• Information supplied:
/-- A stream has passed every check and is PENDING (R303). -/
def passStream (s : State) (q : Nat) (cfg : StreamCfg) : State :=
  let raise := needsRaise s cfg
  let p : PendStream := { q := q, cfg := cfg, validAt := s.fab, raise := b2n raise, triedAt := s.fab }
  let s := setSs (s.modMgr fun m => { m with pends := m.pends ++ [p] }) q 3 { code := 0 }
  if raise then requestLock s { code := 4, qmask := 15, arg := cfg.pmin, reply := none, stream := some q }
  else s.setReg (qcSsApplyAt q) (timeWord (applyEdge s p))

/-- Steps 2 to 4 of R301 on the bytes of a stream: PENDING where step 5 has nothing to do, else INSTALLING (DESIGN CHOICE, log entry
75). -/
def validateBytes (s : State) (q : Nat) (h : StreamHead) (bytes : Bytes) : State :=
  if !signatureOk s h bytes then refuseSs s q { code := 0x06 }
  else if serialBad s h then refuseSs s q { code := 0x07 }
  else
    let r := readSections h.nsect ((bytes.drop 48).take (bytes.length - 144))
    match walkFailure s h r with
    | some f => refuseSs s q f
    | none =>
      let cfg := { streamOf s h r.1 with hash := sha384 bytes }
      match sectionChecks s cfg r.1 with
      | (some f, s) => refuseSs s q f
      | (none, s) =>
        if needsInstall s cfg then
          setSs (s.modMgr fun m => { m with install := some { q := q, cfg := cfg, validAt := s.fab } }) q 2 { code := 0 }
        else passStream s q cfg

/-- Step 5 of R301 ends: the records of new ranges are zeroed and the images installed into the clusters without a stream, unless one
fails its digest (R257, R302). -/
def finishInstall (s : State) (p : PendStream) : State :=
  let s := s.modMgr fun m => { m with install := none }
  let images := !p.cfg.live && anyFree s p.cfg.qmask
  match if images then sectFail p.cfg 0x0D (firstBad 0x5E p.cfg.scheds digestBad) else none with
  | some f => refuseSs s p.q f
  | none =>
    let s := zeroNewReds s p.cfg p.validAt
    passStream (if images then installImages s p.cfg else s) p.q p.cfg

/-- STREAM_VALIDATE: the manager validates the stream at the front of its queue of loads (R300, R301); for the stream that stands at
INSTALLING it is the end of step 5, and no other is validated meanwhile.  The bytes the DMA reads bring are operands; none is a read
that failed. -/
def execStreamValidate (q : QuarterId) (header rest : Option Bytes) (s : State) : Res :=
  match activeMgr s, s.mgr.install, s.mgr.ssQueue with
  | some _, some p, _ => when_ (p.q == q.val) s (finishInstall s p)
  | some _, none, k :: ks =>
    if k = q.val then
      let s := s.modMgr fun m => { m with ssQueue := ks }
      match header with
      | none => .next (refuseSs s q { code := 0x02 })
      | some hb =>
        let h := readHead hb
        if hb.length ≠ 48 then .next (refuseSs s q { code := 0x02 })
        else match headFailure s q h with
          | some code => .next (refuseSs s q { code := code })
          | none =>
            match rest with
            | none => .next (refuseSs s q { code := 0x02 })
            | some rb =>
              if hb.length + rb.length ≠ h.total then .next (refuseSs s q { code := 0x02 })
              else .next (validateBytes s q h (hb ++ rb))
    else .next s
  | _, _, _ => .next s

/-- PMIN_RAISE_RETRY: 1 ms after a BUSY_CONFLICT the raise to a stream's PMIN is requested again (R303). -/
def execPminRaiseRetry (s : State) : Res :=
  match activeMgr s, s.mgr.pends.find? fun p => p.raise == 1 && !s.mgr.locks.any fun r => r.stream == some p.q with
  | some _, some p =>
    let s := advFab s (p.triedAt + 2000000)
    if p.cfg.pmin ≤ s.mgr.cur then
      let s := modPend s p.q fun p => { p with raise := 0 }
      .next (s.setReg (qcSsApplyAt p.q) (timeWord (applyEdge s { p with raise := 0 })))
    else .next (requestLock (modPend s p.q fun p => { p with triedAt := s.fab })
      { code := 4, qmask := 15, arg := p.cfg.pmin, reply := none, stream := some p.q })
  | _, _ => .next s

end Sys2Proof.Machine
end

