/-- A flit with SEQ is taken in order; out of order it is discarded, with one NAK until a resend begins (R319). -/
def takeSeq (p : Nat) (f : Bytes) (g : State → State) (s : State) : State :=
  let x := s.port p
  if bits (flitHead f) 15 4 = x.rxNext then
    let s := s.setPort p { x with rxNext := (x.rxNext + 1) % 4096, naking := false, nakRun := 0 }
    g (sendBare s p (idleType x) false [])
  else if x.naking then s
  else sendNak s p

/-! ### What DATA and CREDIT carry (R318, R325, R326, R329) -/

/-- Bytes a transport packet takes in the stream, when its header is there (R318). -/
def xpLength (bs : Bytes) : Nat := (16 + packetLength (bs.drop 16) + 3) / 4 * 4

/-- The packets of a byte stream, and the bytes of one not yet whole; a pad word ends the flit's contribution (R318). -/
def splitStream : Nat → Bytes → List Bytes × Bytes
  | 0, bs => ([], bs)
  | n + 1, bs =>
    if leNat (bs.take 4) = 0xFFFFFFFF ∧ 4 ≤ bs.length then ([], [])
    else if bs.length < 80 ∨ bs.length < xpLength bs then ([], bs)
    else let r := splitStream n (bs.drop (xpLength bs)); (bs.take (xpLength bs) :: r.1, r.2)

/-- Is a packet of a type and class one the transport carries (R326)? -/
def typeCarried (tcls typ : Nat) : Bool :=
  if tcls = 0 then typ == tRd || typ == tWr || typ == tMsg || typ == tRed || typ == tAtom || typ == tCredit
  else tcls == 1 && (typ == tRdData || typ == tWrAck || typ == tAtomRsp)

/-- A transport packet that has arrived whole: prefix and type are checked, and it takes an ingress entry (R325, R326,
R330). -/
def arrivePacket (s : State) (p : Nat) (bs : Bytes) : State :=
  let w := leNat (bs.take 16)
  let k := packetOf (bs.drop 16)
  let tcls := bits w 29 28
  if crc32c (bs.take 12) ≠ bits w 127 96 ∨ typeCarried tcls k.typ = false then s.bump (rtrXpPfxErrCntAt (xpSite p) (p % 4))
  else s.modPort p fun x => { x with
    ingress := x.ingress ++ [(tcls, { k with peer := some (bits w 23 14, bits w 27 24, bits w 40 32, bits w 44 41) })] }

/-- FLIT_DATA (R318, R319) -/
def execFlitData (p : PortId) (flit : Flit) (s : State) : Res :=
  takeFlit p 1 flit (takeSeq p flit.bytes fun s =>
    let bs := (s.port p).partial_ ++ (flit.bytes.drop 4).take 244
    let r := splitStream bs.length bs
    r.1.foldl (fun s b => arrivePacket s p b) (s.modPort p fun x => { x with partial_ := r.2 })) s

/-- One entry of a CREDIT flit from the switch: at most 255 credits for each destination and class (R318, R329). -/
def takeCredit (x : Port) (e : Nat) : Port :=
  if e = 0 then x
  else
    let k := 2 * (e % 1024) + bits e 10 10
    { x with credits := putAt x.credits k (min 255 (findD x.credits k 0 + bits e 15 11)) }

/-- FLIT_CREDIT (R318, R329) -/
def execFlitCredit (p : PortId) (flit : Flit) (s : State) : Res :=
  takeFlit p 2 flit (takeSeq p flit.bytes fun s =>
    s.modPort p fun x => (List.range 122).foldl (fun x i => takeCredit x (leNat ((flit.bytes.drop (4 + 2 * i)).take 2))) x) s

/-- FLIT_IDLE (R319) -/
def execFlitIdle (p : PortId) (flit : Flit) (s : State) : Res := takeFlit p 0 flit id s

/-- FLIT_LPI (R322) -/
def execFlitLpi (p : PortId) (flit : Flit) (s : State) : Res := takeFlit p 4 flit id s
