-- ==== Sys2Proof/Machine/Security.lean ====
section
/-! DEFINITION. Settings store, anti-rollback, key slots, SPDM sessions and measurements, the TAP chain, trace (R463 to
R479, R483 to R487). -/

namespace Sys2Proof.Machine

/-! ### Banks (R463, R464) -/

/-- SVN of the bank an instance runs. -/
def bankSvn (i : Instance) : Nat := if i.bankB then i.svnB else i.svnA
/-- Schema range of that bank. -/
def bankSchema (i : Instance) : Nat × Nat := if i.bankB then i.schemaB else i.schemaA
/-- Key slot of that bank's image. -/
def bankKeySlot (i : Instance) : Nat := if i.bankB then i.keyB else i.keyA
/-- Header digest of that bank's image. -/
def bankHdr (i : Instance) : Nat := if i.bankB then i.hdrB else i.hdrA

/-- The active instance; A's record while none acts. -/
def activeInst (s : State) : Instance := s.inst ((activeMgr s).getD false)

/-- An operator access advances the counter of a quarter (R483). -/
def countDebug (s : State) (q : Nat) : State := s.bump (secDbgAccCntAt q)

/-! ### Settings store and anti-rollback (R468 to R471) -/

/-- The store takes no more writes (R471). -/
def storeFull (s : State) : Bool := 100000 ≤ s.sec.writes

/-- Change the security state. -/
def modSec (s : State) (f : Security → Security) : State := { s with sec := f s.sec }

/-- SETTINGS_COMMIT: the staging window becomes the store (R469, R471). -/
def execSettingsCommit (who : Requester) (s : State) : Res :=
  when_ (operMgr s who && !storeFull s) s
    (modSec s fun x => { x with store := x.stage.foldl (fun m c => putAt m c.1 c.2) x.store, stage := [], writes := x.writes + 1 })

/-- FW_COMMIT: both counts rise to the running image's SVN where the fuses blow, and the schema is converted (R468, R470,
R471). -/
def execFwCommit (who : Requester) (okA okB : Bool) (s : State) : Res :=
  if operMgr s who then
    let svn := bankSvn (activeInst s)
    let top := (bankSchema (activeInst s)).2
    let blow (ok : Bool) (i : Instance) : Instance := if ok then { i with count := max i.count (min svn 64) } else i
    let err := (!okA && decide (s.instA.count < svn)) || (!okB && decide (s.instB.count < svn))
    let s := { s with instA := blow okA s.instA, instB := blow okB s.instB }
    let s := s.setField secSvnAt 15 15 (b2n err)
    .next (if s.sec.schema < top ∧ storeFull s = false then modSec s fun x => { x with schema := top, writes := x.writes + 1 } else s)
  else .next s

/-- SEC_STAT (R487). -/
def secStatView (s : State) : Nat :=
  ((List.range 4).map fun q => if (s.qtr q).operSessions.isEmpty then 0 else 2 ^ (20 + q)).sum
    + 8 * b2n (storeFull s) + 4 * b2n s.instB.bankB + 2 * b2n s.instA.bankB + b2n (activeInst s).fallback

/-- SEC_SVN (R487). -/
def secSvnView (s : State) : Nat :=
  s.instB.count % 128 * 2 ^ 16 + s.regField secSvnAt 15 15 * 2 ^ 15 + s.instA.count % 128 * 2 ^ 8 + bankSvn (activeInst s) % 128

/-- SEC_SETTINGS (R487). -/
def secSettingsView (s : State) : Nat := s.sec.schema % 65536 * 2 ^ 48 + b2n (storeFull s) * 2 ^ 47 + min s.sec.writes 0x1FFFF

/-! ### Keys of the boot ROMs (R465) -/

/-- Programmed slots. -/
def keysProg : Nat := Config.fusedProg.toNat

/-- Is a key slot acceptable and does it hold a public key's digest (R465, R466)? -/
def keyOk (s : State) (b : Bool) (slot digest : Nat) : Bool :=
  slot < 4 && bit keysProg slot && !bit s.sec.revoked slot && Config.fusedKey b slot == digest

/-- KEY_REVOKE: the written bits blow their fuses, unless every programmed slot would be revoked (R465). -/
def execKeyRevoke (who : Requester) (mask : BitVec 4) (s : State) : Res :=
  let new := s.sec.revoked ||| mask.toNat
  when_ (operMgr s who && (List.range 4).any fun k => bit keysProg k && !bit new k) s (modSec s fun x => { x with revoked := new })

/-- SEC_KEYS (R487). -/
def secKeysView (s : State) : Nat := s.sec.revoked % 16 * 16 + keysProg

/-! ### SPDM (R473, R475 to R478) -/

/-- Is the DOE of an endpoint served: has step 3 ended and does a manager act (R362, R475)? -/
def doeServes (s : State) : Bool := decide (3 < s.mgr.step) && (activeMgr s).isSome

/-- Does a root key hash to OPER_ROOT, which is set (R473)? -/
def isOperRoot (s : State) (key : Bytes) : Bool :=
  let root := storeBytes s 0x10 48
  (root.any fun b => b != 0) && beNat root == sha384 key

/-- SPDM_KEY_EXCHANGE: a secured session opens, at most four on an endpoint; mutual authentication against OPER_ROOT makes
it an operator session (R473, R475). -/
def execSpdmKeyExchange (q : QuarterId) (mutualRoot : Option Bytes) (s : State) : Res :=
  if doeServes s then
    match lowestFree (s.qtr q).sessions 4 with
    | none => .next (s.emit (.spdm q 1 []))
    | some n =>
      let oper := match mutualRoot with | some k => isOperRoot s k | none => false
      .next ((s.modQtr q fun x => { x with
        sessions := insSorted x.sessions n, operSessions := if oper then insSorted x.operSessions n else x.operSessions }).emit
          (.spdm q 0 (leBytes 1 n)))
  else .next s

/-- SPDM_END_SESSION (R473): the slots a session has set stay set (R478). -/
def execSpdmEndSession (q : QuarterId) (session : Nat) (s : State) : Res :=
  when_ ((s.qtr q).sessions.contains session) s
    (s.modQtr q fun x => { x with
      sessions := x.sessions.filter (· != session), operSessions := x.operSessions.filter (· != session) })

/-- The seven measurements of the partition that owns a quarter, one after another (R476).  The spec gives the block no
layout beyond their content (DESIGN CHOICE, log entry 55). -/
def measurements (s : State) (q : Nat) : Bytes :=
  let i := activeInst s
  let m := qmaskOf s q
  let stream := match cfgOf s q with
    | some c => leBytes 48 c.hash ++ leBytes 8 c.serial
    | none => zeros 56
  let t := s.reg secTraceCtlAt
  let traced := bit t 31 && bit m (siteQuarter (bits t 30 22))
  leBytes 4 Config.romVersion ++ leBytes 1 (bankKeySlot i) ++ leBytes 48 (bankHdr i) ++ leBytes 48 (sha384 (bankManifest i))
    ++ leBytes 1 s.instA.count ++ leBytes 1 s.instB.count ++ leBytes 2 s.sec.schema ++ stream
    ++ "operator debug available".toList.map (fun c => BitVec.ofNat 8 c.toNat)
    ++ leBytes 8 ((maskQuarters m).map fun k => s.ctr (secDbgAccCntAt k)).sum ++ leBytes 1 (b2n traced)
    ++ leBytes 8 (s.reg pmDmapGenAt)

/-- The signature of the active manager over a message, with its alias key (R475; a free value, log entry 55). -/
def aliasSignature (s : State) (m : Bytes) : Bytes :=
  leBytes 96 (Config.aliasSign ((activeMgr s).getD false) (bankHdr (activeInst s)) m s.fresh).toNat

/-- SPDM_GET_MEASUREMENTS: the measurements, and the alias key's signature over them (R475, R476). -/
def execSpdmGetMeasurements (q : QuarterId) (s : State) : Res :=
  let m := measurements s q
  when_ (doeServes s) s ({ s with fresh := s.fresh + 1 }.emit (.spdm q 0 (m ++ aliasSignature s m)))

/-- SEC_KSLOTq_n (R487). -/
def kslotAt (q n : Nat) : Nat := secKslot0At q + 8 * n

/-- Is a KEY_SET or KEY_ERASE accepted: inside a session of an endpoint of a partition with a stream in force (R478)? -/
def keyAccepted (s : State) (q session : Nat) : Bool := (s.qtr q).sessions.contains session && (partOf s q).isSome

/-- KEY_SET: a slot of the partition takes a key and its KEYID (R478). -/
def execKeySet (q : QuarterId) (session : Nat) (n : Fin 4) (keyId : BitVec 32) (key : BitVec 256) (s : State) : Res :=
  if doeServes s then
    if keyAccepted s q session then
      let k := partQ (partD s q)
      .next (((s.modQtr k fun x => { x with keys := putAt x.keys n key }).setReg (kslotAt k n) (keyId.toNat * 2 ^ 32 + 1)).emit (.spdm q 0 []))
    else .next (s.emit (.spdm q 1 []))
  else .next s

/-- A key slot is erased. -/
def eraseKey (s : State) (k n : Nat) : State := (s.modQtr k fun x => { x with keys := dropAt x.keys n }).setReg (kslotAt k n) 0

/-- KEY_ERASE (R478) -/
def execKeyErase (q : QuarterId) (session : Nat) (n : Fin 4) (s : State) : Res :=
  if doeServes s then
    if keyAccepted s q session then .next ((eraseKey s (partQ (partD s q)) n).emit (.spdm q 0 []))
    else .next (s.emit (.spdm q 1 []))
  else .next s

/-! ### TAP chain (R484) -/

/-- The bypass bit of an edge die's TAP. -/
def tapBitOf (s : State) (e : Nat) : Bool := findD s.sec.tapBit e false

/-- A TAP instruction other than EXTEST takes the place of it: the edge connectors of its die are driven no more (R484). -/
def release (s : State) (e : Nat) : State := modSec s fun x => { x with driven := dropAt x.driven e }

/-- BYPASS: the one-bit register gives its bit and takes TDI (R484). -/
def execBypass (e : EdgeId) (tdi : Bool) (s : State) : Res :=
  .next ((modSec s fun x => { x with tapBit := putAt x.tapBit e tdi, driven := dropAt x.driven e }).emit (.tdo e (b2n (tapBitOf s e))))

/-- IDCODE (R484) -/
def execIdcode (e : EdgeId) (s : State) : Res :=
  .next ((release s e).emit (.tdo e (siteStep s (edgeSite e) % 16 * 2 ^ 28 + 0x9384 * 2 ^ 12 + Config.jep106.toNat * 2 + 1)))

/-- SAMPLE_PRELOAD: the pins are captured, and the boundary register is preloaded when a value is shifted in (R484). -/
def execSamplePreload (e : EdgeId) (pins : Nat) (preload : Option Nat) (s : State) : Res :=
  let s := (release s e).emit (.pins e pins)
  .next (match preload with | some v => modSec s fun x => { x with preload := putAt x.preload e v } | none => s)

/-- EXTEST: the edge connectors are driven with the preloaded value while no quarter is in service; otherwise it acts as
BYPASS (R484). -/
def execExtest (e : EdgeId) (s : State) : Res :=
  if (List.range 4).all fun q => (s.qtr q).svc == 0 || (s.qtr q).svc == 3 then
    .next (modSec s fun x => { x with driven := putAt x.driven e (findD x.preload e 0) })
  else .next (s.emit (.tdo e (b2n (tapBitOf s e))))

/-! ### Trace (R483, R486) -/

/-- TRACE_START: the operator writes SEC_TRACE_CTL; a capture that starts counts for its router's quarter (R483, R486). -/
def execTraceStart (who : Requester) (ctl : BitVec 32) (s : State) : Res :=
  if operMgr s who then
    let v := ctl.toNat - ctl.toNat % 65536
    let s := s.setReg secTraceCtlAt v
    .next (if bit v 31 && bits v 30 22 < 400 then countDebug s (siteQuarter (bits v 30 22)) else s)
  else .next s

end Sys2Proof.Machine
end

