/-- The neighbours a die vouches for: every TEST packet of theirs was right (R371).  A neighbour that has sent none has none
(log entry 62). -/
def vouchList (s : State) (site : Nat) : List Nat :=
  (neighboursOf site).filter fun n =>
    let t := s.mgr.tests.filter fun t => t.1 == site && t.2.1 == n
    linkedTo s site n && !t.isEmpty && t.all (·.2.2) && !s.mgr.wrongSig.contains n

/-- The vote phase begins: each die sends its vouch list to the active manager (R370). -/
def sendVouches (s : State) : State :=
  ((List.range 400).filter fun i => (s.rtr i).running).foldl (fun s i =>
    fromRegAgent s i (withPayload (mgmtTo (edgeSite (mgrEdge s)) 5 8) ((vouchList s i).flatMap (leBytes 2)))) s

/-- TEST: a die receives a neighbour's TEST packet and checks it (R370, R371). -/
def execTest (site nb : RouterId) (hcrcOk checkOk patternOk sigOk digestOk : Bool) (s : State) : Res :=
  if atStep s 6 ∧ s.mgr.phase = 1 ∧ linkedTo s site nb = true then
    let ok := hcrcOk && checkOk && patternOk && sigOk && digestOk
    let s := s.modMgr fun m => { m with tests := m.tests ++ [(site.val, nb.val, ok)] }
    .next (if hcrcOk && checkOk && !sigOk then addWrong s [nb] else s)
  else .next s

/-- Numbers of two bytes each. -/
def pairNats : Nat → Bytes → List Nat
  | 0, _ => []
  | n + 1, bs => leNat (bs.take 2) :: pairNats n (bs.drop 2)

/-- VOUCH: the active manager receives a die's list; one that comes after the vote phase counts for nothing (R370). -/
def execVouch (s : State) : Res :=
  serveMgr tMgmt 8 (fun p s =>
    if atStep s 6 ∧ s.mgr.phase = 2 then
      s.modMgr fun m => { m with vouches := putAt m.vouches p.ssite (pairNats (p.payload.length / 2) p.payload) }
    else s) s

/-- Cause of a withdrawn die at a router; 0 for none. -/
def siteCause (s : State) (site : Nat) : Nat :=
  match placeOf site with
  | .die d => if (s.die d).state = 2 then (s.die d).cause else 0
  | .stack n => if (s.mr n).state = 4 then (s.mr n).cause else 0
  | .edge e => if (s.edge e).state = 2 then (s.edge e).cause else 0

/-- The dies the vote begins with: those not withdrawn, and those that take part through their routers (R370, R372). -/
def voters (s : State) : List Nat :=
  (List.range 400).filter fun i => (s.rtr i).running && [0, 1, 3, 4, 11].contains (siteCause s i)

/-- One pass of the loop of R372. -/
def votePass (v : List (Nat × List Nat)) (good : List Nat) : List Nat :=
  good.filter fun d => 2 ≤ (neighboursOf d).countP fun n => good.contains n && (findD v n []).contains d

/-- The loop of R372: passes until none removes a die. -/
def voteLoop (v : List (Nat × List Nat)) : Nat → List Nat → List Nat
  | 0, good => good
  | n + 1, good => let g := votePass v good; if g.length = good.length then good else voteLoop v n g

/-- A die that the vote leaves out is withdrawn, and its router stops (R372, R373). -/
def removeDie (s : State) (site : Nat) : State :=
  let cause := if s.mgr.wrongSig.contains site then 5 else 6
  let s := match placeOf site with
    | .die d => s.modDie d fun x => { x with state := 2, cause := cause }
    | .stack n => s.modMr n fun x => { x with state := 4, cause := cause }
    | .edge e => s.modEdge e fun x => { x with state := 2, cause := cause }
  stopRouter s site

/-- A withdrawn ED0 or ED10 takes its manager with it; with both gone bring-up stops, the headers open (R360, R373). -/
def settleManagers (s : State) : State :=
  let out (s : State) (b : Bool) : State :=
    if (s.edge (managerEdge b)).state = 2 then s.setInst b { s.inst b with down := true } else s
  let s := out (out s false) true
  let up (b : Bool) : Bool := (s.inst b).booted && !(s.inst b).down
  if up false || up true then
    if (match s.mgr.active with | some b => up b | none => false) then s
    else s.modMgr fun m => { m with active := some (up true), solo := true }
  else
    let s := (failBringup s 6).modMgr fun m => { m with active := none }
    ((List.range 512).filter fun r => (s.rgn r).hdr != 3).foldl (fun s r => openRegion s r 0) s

• Problem:
The number of lines above where the word "rest" occurs, and only that number, is the answer.

• Written response:
2